WHAT YOU HAVE TO DO:
Start at the line in the entries below that contains "slot (R18). -/", stop at the line that contains "(decide (r.file = .s)", and output exactly the lines in that span, both ends included.

-- SUPPLIED MATERIAL follows --

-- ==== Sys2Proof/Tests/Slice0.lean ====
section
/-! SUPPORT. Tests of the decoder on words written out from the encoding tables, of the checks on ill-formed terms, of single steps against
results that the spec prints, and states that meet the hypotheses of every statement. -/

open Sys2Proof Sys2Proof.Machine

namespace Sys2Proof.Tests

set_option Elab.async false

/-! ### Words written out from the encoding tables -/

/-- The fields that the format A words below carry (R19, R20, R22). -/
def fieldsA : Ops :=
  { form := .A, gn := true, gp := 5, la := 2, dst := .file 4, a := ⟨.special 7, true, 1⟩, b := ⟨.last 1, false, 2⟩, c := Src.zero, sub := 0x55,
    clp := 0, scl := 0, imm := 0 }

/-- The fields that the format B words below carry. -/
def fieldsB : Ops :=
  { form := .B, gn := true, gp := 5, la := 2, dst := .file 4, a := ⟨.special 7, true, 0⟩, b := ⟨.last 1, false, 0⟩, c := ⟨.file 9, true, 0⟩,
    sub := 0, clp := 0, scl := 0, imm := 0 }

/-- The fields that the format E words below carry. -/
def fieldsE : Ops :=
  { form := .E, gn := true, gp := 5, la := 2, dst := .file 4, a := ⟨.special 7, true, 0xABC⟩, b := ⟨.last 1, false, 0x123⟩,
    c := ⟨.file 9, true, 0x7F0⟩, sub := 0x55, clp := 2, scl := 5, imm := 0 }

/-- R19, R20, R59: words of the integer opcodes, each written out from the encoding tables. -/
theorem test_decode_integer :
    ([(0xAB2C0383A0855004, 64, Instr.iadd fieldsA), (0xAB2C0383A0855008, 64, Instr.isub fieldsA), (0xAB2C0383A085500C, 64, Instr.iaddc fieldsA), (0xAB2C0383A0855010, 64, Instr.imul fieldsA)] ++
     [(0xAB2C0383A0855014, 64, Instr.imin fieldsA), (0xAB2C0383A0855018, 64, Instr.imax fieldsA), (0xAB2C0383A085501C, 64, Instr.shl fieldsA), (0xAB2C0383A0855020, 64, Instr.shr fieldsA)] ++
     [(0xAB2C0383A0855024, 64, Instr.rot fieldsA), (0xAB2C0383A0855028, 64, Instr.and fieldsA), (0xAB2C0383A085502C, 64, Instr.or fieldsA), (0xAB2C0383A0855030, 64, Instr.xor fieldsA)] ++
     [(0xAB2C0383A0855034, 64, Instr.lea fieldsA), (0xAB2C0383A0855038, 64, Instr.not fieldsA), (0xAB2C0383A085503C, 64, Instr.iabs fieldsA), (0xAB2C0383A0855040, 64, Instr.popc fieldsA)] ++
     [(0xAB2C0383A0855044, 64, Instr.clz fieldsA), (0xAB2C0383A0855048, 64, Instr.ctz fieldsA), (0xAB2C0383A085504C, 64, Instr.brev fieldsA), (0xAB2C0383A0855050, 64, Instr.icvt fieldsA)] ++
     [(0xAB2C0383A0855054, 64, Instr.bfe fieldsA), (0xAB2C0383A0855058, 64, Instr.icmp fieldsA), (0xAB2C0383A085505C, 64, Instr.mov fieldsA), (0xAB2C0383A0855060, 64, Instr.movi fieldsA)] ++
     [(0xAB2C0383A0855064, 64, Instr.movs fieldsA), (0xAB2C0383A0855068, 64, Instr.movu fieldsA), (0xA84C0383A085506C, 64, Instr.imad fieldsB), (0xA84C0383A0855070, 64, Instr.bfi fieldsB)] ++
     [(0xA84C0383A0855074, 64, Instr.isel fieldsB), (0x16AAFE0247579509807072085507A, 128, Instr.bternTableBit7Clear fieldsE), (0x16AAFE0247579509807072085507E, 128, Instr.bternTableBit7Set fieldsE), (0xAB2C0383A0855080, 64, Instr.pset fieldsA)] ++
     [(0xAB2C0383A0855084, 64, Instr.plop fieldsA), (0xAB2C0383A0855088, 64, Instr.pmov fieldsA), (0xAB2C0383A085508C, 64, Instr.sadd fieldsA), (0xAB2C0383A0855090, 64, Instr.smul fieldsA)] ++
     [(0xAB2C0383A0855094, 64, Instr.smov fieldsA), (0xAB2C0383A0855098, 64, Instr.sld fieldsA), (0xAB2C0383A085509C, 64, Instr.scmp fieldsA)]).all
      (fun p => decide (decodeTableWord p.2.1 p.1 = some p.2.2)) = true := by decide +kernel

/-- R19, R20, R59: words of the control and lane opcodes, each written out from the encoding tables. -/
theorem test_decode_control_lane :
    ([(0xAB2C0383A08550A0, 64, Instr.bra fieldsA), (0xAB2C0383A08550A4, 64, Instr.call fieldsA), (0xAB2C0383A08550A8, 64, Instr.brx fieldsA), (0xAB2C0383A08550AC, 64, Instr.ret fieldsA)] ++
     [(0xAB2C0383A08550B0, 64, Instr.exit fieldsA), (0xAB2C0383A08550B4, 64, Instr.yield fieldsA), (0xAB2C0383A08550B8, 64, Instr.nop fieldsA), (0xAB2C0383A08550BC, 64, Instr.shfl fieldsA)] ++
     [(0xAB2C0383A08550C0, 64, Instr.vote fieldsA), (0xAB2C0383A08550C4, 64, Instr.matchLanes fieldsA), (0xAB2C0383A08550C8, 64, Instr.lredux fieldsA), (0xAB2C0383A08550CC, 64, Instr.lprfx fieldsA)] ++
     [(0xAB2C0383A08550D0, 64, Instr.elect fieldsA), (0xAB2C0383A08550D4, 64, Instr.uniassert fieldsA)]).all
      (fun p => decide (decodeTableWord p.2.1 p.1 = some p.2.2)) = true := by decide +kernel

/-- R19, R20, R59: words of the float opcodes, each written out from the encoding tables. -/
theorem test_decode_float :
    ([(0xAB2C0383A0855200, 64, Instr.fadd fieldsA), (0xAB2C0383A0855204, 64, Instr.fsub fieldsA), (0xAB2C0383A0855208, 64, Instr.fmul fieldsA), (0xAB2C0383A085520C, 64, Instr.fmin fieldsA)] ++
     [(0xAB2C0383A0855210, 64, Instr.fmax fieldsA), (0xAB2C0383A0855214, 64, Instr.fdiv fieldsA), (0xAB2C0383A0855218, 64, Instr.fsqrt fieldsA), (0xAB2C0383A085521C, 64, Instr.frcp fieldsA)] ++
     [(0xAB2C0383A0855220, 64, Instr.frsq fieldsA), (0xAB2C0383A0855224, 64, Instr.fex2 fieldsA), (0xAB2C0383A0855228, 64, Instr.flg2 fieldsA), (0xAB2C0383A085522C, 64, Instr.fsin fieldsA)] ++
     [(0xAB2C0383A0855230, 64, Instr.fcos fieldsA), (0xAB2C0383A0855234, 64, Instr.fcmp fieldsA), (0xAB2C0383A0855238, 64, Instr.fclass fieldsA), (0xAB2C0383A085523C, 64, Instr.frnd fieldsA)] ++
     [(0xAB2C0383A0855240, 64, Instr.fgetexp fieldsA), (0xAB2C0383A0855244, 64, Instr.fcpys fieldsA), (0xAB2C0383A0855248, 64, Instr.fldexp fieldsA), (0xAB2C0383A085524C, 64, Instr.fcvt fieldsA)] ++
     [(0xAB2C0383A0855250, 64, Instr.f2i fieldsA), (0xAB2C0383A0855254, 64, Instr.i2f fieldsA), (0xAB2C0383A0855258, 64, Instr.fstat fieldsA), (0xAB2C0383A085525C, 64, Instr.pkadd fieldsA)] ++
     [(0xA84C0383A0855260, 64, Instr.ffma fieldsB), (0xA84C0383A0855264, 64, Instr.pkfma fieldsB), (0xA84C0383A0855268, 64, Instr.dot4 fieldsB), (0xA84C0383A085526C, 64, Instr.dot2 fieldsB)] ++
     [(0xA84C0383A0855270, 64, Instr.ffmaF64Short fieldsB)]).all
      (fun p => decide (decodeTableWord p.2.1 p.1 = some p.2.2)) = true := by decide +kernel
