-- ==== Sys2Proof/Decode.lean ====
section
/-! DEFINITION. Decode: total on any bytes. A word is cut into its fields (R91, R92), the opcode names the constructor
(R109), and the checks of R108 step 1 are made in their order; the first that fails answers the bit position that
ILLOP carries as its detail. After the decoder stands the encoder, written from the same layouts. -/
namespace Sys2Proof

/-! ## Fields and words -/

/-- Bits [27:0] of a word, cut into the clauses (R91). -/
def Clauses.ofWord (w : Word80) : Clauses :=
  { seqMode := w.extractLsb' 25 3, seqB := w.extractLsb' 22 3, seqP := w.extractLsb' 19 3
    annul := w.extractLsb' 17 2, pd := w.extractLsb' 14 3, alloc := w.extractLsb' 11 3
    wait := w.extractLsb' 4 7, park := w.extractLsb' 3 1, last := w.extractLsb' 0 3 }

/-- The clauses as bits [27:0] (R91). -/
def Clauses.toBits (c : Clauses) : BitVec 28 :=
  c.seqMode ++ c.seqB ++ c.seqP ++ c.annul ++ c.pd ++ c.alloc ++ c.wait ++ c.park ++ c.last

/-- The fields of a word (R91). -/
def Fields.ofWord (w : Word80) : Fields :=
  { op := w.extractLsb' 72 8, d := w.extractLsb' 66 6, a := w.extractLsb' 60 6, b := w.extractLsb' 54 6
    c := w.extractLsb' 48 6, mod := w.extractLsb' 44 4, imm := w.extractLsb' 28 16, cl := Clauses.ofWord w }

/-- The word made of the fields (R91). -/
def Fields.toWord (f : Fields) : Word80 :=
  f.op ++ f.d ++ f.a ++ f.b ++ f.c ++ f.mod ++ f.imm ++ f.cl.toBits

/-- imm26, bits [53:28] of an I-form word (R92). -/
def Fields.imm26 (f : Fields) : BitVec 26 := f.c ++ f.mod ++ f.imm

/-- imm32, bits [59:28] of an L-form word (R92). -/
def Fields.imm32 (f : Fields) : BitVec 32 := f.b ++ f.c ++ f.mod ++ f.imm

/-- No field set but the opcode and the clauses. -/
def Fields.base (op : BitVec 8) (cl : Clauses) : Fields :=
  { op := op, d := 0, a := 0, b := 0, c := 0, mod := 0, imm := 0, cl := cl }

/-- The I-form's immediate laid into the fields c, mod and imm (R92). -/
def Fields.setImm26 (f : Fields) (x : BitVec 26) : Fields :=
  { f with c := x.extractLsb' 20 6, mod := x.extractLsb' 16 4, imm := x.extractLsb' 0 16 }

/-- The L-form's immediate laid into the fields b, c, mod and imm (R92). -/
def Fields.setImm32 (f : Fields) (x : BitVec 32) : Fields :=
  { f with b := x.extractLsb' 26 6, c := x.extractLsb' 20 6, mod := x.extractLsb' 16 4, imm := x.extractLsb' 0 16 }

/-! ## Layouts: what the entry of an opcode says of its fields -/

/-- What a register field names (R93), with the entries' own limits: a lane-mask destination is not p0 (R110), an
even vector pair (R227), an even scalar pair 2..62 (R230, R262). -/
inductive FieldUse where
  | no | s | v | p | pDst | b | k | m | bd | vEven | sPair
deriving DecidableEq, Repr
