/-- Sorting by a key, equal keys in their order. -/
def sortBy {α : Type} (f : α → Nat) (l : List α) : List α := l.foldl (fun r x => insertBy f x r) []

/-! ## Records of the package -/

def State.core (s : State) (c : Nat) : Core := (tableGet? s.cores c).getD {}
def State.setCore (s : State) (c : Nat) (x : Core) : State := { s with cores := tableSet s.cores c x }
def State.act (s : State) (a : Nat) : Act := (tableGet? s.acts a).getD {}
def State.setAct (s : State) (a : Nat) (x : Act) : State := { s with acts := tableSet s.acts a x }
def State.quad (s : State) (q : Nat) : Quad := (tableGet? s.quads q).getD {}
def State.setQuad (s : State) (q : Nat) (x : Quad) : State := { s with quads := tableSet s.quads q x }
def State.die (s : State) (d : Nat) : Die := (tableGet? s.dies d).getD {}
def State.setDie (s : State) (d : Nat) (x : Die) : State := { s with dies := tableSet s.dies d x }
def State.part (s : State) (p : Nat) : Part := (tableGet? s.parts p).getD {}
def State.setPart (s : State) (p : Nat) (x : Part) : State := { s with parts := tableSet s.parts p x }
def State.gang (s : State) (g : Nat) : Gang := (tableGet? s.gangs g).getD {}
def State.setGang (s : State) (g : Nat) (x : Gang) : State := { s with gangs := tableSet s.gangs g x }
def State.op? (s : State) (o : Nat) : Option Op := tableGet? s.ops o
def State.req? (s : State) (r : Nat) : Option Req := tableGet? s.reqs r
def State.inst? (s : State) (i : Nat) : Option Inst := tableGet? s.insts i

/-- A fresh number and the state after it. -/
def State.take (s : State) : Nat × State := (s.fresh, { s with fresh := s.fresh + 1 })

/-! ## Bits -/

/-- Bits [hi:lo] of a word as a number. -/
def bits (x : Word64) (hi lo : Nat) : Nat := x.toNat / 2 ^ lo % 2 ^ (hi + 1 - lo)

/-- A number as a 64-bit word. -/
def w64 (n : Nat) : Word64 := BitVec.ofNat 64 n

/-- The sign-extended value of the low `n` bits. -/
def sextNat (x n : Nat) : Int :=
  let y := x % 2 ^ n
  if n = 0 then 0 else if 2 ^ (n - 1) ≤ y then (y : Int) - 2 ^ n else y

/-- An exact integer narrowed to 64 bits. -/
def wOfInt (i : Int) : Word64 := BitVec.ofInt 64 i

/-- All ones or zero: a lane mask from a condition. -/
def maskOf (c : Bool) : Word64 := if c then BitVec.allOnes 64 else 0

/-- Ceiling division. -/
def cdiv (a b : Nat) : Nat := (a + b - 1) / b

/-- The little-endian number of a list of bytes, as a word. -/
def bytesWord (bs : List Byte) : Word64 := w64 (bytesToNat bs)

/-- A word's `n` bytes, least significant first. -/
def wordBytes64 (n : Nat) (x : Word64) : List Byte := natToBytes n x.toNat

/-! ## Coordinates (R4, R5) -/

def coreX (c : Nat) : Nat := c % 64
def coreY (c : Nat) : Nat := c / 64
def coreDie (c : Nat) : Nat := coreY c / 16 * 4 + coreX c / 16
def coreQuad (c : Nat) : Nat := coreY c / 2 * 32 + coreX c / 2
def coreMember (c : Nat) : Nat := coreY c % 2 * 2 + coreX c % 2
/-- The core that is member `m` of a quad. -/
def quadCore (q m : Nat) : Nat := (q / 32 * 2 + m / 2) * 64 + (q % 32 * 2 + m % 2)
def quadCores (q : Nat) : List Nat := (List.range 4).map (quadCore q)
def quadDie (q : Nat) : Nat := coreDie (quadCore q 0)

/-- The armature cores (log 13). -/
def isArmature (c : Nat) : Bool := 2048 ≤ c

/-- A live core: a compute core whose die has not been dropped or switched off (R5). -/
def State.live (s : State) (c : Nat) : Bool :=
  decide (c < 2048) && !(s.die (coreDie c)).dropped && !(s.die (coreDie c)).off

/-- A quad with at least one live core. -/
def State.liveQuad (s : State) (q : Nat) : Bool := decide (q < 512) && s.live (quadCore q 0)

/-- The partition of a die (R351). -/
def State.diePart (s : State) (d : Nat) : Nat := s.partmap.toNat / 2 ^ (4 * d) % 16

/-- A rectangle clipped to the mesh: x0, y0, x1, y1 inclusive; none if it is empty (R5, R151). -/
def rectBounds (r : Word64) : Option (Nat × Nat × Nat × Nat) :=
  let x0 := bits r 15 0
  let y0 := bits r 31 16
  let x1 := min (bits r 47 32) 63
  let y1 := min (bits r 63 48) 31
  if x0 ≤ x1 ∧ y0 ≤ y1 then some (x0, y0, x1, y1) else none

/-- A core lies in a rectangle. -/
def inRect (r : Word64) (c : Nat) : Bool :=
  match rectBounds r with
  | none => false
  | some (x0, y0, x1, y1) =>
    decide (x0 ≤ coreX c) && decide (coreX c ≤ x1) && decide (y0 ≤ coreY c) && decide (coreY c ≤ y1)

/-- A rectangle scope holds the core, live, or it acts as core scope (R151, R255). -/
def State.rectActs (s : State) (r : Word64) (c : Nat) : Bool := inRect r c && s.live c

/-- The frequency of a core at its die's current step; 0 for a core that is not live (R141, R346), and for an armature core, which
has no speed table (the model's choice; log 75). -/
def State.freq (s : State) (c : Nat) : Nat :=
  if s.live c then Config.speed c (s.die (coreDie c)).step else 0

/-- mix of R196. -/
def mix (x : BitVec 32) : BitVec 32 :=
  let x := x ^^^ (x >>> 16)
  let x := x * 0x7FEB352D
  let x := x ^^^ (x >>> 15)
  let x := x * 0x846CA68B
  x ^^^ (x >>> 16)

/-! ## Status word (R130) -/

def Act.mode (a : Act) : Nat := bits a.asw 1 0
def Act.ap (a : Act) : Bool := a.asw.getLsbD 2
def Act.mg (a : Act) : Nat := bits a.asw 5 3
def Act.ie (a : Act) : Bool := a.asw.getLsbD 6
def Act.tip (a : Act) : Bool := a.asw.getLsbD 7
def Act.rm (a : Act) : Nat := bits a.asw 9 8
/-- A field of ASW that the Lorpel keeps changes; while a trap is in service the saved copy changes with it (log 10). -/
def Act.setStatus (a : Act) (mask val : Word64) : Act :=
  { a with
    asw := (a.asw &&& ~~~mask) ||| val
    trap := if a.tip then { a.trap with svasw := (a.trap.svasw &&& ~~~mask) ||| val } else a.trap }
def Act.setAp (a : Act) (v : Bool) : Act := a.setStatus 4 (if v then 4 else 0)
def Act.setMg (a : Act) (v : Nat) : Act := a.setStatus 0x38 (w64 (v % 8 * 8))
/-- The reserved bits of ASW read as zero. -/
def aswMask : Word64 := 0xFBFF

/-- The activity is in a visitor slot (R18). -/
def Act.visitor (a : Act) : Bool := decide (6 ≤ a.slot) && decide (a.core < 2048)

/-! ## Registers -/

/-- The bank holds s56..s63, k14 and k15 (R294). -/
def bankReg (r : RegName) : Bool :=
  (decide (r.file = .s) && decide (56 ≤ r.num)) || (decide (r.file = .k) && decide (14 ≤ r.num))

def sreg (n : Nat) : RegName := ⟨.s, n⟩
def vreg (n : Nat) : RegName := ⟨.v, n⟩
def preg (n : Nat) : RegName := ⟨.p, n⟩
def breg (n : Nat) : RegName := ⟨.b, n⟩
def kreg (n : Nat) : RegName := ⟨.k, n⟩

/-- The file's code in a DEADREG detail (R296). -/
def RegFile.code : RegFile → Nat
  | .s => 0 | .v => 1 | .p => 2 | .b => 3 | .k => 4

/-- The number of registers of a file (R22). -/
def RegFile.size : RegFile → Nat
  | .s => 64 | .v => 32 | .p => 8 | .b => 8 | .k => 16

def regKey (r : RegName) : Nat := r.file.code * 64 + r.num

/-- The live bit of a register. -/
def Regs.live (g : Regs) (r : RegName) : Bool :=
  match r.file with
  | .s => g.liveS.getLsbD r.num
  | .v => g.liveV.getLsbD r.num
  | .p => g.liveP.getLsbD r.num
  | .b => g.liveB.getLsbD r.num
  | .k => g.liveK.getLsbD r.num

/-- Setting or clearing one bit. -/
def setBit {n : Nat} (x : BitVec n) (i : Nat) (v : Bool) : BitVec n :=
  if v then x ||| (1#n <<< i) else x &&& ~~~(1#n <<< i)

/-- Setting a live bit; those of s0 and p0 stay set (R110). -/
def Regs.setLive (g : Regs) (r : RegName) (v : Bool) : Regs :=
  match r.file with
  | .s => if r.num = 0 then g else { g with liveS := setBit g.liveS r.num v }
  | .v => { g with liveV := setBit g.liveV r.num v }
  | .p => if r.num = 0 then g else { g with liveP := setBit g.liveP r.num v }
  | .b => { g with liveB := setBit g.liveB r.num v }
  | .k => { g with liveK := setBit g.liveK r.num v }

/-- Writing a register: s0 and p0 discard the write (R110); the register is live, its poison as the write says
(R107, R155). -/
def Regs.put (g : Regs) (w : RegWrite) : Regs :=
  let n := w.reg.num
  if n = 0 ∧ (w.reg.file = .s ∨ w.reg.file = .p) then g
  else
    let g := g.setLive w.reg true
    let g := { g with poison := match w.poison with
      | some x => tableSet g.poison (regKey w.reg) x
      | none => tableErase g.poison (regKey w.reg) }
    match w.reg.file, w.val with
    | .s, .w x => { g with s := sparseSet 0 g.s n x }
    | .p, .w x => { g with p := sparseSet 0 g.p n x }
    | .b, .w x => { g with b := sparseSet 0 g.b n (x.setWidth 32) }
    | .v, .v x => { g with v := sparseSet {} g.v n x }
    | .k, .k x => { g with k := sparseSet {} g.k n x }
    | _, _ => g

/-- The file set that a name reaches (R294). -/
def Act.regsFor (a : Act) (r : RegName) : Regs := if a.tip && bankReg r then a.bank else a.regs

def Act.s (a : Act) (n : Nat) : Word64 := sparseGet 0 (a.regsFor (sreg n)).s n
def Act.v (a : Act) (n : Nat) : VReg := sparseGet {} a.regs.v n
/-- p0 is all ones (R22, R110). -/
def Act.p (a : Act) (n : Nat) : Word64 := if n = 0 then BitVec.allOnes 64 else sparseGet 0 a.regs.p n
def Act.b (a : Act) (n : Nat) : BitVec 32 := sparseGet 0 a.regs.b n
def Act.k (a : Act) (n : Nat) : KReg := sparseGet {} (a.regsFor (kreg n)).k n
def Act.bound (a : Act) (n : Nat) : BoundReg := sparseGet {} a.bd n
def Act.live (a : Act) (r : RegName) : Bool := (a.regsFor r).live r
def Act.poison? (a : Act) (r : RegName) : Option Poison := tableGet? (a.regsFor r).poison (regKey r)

-- SUPPLIED MATERIAL concluded --

ANSWER BOX:
/-- The activity is in a visitor slot (R18). -/
def Act.visitor (a : Act) : Bool := decide (6 ≤ a.slot) && decide (a.core < 2048)

/-! ## Registers -/

/-- The bank holds s56..s63, k14 and k15 (R294). -/
def bankReg (r : RegName) : Bool :=
  (decide (r.file = .s) && decide (56 ≤ r.num)) || (decide (r.file = .k) && decide (14 ≤ r.num))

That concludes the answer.